4. La commissione predispone almeno cinquemila quesiti a risposta multipla, per il 50 per cento relativi agli argomenti di cui al comma 3, lettera a), e per il 50 per cento relativi agli argomenti di cui al comma 3, lettera b), prevedendo cinque possibili risposte, di cui una sola esatta, individuata dalla commissione stessa. Il Ministero dell'istruzione, dell'università e della ricerca cura la tenuta dell'archivio dei quesiti e ne assicura la pubblicità almeno sessanta giorni prima della data fissata per la prova scritta. Da questo archivio vengono estratti, con procedura automatizzata che garantisca la totale segretezza della prova, novanta quesiti per ciascuna parte della prova stessa, ripartiti tra le materie di cui alle lettere a) e b) del precedente comma 3. Il Ministero provvede alla riproduzione e alla distribuzione ai singoli atenei, sedi delle prove d'esame, mediante l'utilizzo di mezzi informatizzati che garantiscano la totale segretezza del contenuto delle prove. Con decreto del dirigente responsabile del servizio competente, sentita l'autorità per l'informatica nelle pubbliche amministrazioni e nel rispetto del decreto del Presidente della Repubblica 10 novembre 1997, n. 513 e successive modificazioni, sono stabilite le modalità tecniche per la trasmissione dei quesiti ai singoli atenei.

5. Le due parti della prova d'esame si svolgono in sequenza in un'unica giornata.
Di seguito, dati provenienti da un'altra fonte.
-- ==== Sys2Proof/Machine/Alloc.lean ====
section
/-! DEFINITION. The power allocator: classes, queues, releases, coil reports, the allocation pass, raises and the reduction plan (R49 to R72). -/

namespace Sys2Proof.Machine

/-! ## Classes and queues (R54 to R58) -/

def BandClasses.at (b : BandClasses) : Nat → Nat
  | 0 => b.band0
  | 1 => b.band1
  | 2 => b.band2
  | _ => b.band3

/-- The band of a number of slots to exit (R54). -/
def bandOf (u : UrgencyMap) (s : Nat) : Nat :=
  if s ≤ u.b1 then 0 else if s ≤ u.b2 then 1 else if s ≤ u.b3 then 2 else 3

/-- The class of a lead billet (R54). -/
def State.classOfLead (s : State) (l : Lead) : Nat :=
  let u := s.settings.urgency
  let row := match l.group with
    | .heating => u.heating
    | .holding => u.holding
  BandClasses.at row (bandOf u (s.positions - l.position))

def State.coil (s : State) (j : Nat) : Option Coil := at1 s.alloc.coils j

/-- The class of a coil, none with no lead billet (R54). -/
def State.classOf (s : State) (j : Nat) : Option Nat := ((s.coil j).bind Coil.lead).map s.classOfLead

def Queues.get (q : Queues) : Nat → List Nat
  | 0 => q.q0
  | 1 => q.q1
  | 2 => q.q2
  | _ => q.q3

/-- A coil joins the tail of the queue of a class. -/
def Queues.push (q : Queues) (c j : Nat) : Queues :=
  match c with
  | 0 => { q with q0 := q.q0 ++ [j] }
  | 1 => { q with q1 := q.q1 ++ [j] }
  | 2 => { q with q2 := q.q2 ++ [j] }
  | _ => { q with q3 := q.q3 ++ [j] }

/-- A coil leaves the queue it is in. -/
def Queues.remove (q : Queues) (j : Nat) : Queues :=
  { q0 := q.q0.filter (· != j), q1 := q.q1.filter (· != j), q2 := q.q2.filter (· != j), q3 := q.q3.filter (· != j) }

/-- The queued coils from Q3 down to Q0, each queue from head to tail (R60). -/
def Queues.inOrder (q : Queues) : List Nat := q.q3 ++ q.q2 ++ q.q1 ++ q.q0

def Ev.modCoil (e : Ev) (j : Nat) (f : Coil → Coil) : Ev :=
  e.modAlloc fun a => { a with coils := mod1 a.coils j f }

def Ev.setCoilState (e : Ev) (j : Nat) (st : CoilState) : Ev := e.modCoil j fun c => { c with state := st }

/-- The joining conditions (R56): the coil joins the tail of the queue of its class, and an allocation pass follows. -/
def Ev.joinTest (e : Ev) (j : Nat) : Ev :=
  match e.s.coil j, e.s.classOf j with
  | some c, some k =>
    if e.s.line.mode.heating && c.state == .unpowered && decide (e.s.settings.limits.threshold ≤ c.demand) &&
        e.s.reachable j then
      ((e.setCoilState j (.queued k)).modAlloc fun a => { a with queues := a.queues.push k j }).duePass
    else e
  | _, _ => e

/-- The joining conditions of every UNPOWERED coil, in descending coil number (R53, R56). -/
def Ev.joinAll (e : Ev) : Ev := e.forEach (descending e.s.alloc.coils.length) fun j e => e.joinTest j

def Ev.leaveQueue (e : Ev) (j : Nat) : Ev := e.modAlloc fun a => { a with queues := a.queues.remove j }

/-- The coil enters UNPOWERED, and the joining conditions are tested for it (R51). -/
def Ev.enterUnpowered (e : Ev) (j : Nat) : Ev := (e.setCoilState j .unpowered).joinTest j

/-- The end of ASSIGNED or LOCKED: DISABLED if the disable setting is set, UNPOWERED otherwise (R51). -/
def Ev.coilFreed (e : Ev) (j : Nat) : Ev :=
  match e.s.coil j with
  | some c => if c.disable then e.setCoilState j .disabled else e.enterUnpowered j
  | none => e

/-! ## Grants and releases (R61, R67) -/

inductive ReleaseCause where
  | slice | demand | disable | lock | mode | limit | fault
  deriving DecidableEq, Repr

/-- Release the grant of a channel once: its slice timer stops and, but for cause FAULT, the channel is asked to
disconnect (R67). -/
def Ev.release (e : Ev) (u : Inv) (cause : ReleaseCause) : Ev :=
  match e.s.alloc.grants.get u with
  | none => e
  | some g =>
    if g.released then e
    else
      let e1 := (e.modAlloc fun a => { a with grants := a.grants.set u (some { g with released := true }) }).stopSlice u
      match cause with
      | .fault => e1
      | _ => e1.disconnect u

/-- The channel reports the crosspoint of its coil open: the coil leaves ASSIGNED and the grant ends (R51, R74, R87). -/
def Ev.coilOpened (e : Ev) (u : Inv) (j : Nat) : Ev :=
  let e1 := e.modAlloc fun a => { a with grants := a.grants.set u none }
  match e1.s.coil j with
  | some c => if c.state = .assigned u then e1.coilFreed j else e1
  | none => e1

/-- A crosspoint of the coil enters FAIL_CLOSED: LOCKED from any state, with its grant released with cause LOCK
(R51, R67, R97). -/
def Ev.lockCoil (e : Ev) (j : Nat) : Ev :=
  match e.s.coil j with
  | none => e
  | some c =>
    match c.state with
    | .locked => e
    | .queued _ => (e.leaveQueue j).setCoilState j .locked
    | .assigned u =>
      ((e.release u .lock).setCoilState j .locked).modAlloc fun a => { a with grants := a.grants.set u none }
    | _ => e.setCoilState j .locked

/-- No crosspoint of the column is FAIL_CLOSED. -/
def State.columnHasFailClosed (s : State) (j : Nat) : Bool :=
  s.matrix.any fun x => x.coil == j && x.state == .failClosed

def State.rowHasFailClosed (s : State) (u : Inv) : Bool :=
  s.matrix.any fun x => x.inverter == u && x.state == .failClosed

/-- A crosspoint failure that leaves a QUEUED coil unreachable removes it from its queue (R58). -/
def Ev.failureReported (e : Ev) (j : Nat) : Ev :=
  match e.s.coil j with
  | some c =>
    match c.state with
    | .queued _ => if e.s.reachable j then e else (e.leaveQueue j).setCoilState j .unpowered
    | _ => e
  | none => e

/-! ## Reports of the track manager (R28, R53, R57, R58, R67) -/

/-- What a report does to the coil it is about. -/
def Ev.actOnReport (e : Ev) (j : Nat) : Ev :=
  match e.s.coil j with
  | none => e
  | some c =>
    match c.state with
    | .queued k =>
      if c.demand = 0 then (e.leaveQueue j).setCoilState j .unpowered
      else
        match e.s.classOf j with
        | some d =>
          if d = k then e
          else ((e.leaveQueue j).setCoilState j (.queued d)).modAlloc fun a => { a with queues := a.queues.push d j }
        | none => e
    | .assigned u => if c.demand = 0 then e.release u .demand else e
    | .unpowered => e.joinTest j
    | _ => e

/-- The values of a coil differ from the last values reported (R28). -/
def State.reportChanged (s : State) (j : Nat) : Bool :=
  match s.coil j with
  | some c => c.demand != s.coilDemand j || c.lead != s.coilLead j
  | none => false

/-- Compute the demand, lead and group of the coils of a list afresh, and report each whose values changed; the allocator
acts on the reports in descending coil number: R56 and R57 order the joins and the moves so. DESIGN CHOICE (log entry 49): the
grants that the reports of one event release with cause DEMAND (R67) are released in the same order, in turn with the joins and
moves, and so their STOP_OUTPUTs join the link queue (R113); no rule orders these. The list is in descending order. -/
def Ev.reportCoils (e : Ev) (js : List Nat) : Ev :=
  let changed := js.filter e.s.reportChanged
  let s0 := e.s
  let e1 := e.forEach changed fun j e => e.modCoil j fun c => { c with demand := s0.coilDemand j, lead := s0.coilLead j }
  e1.forEach changed fun j e => e.actOnReport j

/-- Every coil is touched (R28). -/
def Ev.reportAll (e : Ev) : Ev := e.reportCoils (descending e.s.alloc.coils.length)

/-- A new urgency map or new bounds: queued coils whose class changes move, in descending coil number (R54, R57). -/
def Ev.reclassify (e : Ev) : Ev :=
  e.forEach (descending e.s.alloc.coils.length) fun j e =>
    match e.s.coil j, e.s.classOf j with
    | some c, some d =>
      match c.state with
      | .queued k =>
        if d = k then e
        else ((e.leaveQueue j).setCoilState j (.queued d)).modAlloc fun a => { a with queues := a.queues.push d j }
      | _ => e
    | _, _ => e

/-! ## The allocation pass (R59 to R61) -/

/-- The first coil, from Q3 down, whose crosspoint to Ui is usable (R60) and whose column has no drive closed (R92).
DESIGN CHOICE (log entry 15): a coil LOCKED while ASSIGNED and freed by RELEASE_LOCKOUT during its old channel's disconnect
may be QUEUED with a drive of its column still closed; R60 would grant it, R51 and R92 forbid it. The model withholds it
until that drive opens, and may grant it from then on, while the old crosspoint is still OPENING. -/
def State.coilFor (s : State) (u : Inv) : Option Nat :=
  s.alloc.queues.inOrder.find? fun j => s.usable u j && !s.columnDriveClosed j

/-- The setpoint of a grant: the smallest of the two ratings and the headroom (R61). -/
def State.grantSetpointFor (s : State) (u : Inv) (j : Nat) : Nat :=
  min (min (s.inverterRating u) (s.coilRating j)) s.headroom

/-- A grant of Cj to Ui (R61, R78): the channel goes from IDLE to CLOSING and the drive is closed. -/
def Ev.grant (e : Ev) (u : Inv) (j : Nat) : Ev :=
  let kw := e.s.grantSetpointFor u j
  let e1 := (e.leaveQueue j).setCoilState j (.assigned u)
  let e2 := e1.modAlloc fun a =>
    { a with
      grants := a.grants.set u (some { coil := j, number := a.grantCounter, released := false })
      grantCounter := nextFrom1 top32 a.grantCounter }
  let e3 := e2.modChannel u fun c => { c with coil := some j, grantSetpoint := kw, rejects := 0, release := false }
  (e3.closeDrive u j).enterState u .closing

/-- One channel of a pass (R59, R60). -/
def Ev.offer (e : Ev) (u : Inv) : Ev :=
  if (e.s.channel u).state = .idle ∧ minimumSetpoint (e.s.inverterRating u) ≤ e.s.headroom then
    match e.s.coilFor u with
    | some j => e.grant u j
    | none => e
  else e

/-- A pass makes grants only in RUN, HOLD or DRAIN, on a verified track, with no pending limit (R59). -/
def State.passAllowed (s : State) : Bool :=
  s.line.mode.heating && s.track.verified && s.alloc.pendingLimit.isNone

/-- The allocation pass over U1 to U4 (R59). -/
def Ev.allocationPass (e : Ev) : Ev :=
  if e.s.passAllowed then e.forEach inverters fun u e => e.offer u else e

/-! ## Slices and raises (R65, R66) -/

/-- A QUEUED coil whose class is at least the class of the assigned coil and whose crosspoint to Ui is usable (R65). -/
def State.hasChallenger (s : State) (u : Inv) (j : Nat) : Bool :=
  let own := (s.classOf j).getD 0
  (descending s.alloc.coils.length).any fun k =>
    match s.coil k with
    | some c =>
      match c.state with
      | .queued _ => decide (own ≤ (s.classOf k).getD 0) && (s.classOf k).isSome && s.usable u k
      | _ => false
    | none => false

/-- At a renewal, the raise of R66. -/
def Ev.raiseSetpoint (e : Ev) (u : Inv) (j : Nat) : Ev :=
  let c := e.s.channel u
  let r := min (e.s.inverterRating u) (e.s.coilRating j)
  if c.commanded.isNone && decide (c.accepted < r) && decide (0 < e.s.headroom) && e.s.alloc.pendingLimit.isNone then
    e.commandSetOutput u (min r (c.accepted + e.s.headroom))
  else e

/-! ## Line limits (R69 to R71) -/

/-- The setpoint a channel will carry once its commands are answered (R70; log entry 14). -/
def Channel.planned (c : Channel) : Nat :=
  match c.state with
  | .closing => c.grantSetpoint
  | _ => (c.deferred <|> c.commanded).getD c.accepted

/-- A channel that holds a grant not released, in CLOSING, STARTING or ENERGIZED (R70). -/
def State.isCandidate (s : State) (u : Inv) : Bool :=
  (match s.alloc.grants.get u with
    | some g => !g.released
    | none => false) &&
  (match (s.channel u).state with
    | .closing | .starting | .energized => true
    | _ => false)

/-- The floor of a candidate (R70). -/
def State.floorOf (s : State) (u : Inv) : Nat :=
  min (s.channel u).planned (minimumSetpoint (s.inverterRating u))

/-- The counted value of a channel in FAULTED(NO_STOP), its planned value and its floor (R70). -/
def State.noStopFloor (s : State) : Nat :=
  (inverters.map fun u => if (s.channel u).state = .faulted .noStop then (s.channel u).accepted else 0).sum

/-- The class of the coil of a candidate, 0 with no lead billet. -/
def State.candidateClass (s : State) (u : Inv) : Nat :=
  ((s.alloc.grants.get u).bind fun g => s.classOf g.coil).getD 0

def State.grantNumber (s : State) (u : Inv) : Nat := ((s.alloc.grants.get u).map Grant.number).getD 0

/-- `u` is released before `v`: a lower class, or the same class and a higher grant number (R70). -/
def State.releasedBefore (s : State) (u v : Inv) : Bool :=
  decide (s.candidateClass u < s.candidateClass v) ||
    (s.candidateClass u == s.candidateClass v && decide (s.grantNumber v < s.grantNumber u))

/-- The candidate step 1 releases first. -/
def State.firstToRelease (s : State) : List Inv → Option Inv
  | [] => none
  | u :: us =>
    match s.firstToRelease us with
    | none => some u
    | some v => if s.releasedBefore u v then some u else some v

/-- Step 1 of the plan: the candidates that are released, `fuel` bounding their number (R70). -/
def State.releases (s : State) (p : Nat) : Nat → List Inv → List Inv
  | 0, _ => []
  | fuel + 1, cs =>
    if p < (cs.map s.floorOf).sum + s.noStopFloor then
      match s.firstToRelease cs with
      | some u => u :: s.releases p fuel (cs.filter (· != u))
      | none => []
    else []

/-- A reduction of one candidate to a setpoint (R70, R83). -/
def Ev.reduceTo (e : Ev) (u : Inv) (kw : Nat) : Ev :=
  let c := e.s.channel u
  match c.state with
  | .closing => e.modChannel u fun c => { c with grantSetpoint := kw }
  | _ =>
    if c.commanded.isSome then e.modChannel u fun c => { c with deferred := some kw }
    else e.commandSetOutput u kw

/-- Step 2 of the plan over the candidates that remain, in descending inverter number (R70). -/
def Ev.reduceAll (e : Ev) : Nat → List Inv → Ev
  | _, [] => e
  | excess, u :: us =>
    let planned := (e.s.channel u).planned
    let kw := max (e.s.floorOf u) (planned - excess)
    if 0 < excess ∧ kw < planned then (e.reduceTo u kw).reduceAll (excess - (planned - kw)) us
    else e.reduceAll excess us

/-- The reduction plan down to P (R70). -/
def Ev.reductionPlan (e : Ev) (p : Nat) : Ev :=
  let cs := inverters.filter e.s.isCandidate
  let gone := e.s.releases p 4 cs
  let stay := cs.filter fun u => !gone.contains u
  let excess := (stay.map fun u => (e.s.channel u).planned).sum + e.s.noStopFloor - p
  (e.forEach gone fun u e => e.release u .limit).reduceAll excess stay.reverse

/-- An accepted line limit L (R69): in force at once when it covers committed power, otherwise pending with a plan. -/
def Ev.takeLimit (e : Ev) (l : Nat) : Ev :=
  if e.s.committed ≤ l then e.modAlloc fun a => { a with effective := l, pendingLimit := none }
  else (e.modAlloc fun a => { a with pendingLimit := some l }).reductionPlan l

/-- A pending limit takes effect when committed power has fallen to it (R71); a pass follows when that leaves headroom. -/
def Ev.adoptPending (e : Ev) (committedBefore : Nat) : Ev :=
  match e.s.alloc.pendingLimit with
  | some p =>
    if e.s.committed < committedBefore ∧ e.s.committed ≤ p then
      let e1 := e.modAlloc fun a => { a with effective := p, pendingLimit := none }
      if 0 < e1.s.headroom then e1.duePass else e1
    else e
  | none => e

/-! ## Leaving RUN, HOLD and DRAIN (R72, R81) -/

/-- Every queue is emptied and every QUEUED coil becomes UNPOWERED (R72). -/
def Ev.emptyQueues (e : Ev) : Ev :=
  e.modAlloc fun a =>
    { a with
      queues := ⟨[], [], [], []⟩
      coils := a.coils.map fun c =>
        match c.state with
        | .queued _ => { c with state := .unpowered }
        | _ => c }

/-- Each channel withdraws a SET_OUTPUT of its own that waits (R81). -/
def Ev.withdrawSetOutputs (e : Ev) : Ev := e.forEach inverters fun u e => e.withdrawSetOutput u

/-- The mode leaves RUN, HOLD and DRAIN: queues emptied, every grant released with cause MODE, waiting setpoint commands
withdrawn (R72, R81, R102). The grants are released in ascending inverter number, so their STOP_OUTPUTs join the link queue
in that order, and the withdrawals come after the last release (log entry 36). -/
def Ev.stopHeating (e : Ev) : Ev :=
  ((e.emptyQueues).forEach inverters fun u e => e.release u .mode).withdrawSetOutputs

end Sys2Proof.Machine
end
Ciascuna delle due parti, consiste nella soluzione dei novanta quesiti a risposta multipla estratti dall'archivio come previsto al comma 4.

6. Ciascuna prova scritta si svolge contemporaneamente nelle diverse sedi individuate ai sensi dell'articolo 3, con contenuto identico in tutto il territorio nazionale.

7. Dall'inizio di ciascuna parte della prova i candidati hanno a disposizione 150 minuti primi. La correzione avviene in forma anonima mediante lettura elettronica degli elaborati. La valutazione della prova scritta consistente in quesiti a risposta multipla determina l'attribuzione di un punteggio di più 1 per ogni risposta esatta, di 0 per ogni risposta non data e meno 0,25 per ogni risposta errata.

8. Per lo svolgimento delle prove di esame di Stato, nonchè per la correzione degli elaborati, il Ministero dell'istruzione, dell'università e della ricerca può avvalersi di consorzi interuniversitari che assicurino strutture tecnico-strumentali atte a garantire la tempestività di consegna dei quesiti agli atenei, la totale segretezza del contenuto delle prove e l'anonimato dei candidati in sede di correzione degli elaborati.

9. La prova si intende superata se il candidato consegue almeno 60 punti in ciascuna delle due parti di essa.

10. Durante lo svolgimento della prova i candidati non possono comunicare tra loro nè con estranei, nè possono consultare alcun testo, pena l'esclusione dall'esame. E' altresì vietata l'introduzione nell'aula di esame di telefoni portatili e di altri strumenti di comunicazione.

11. L'archivio di cui al comma 4 viene annualmente revisionato ed incrementato con ulteriori 400 quesiti.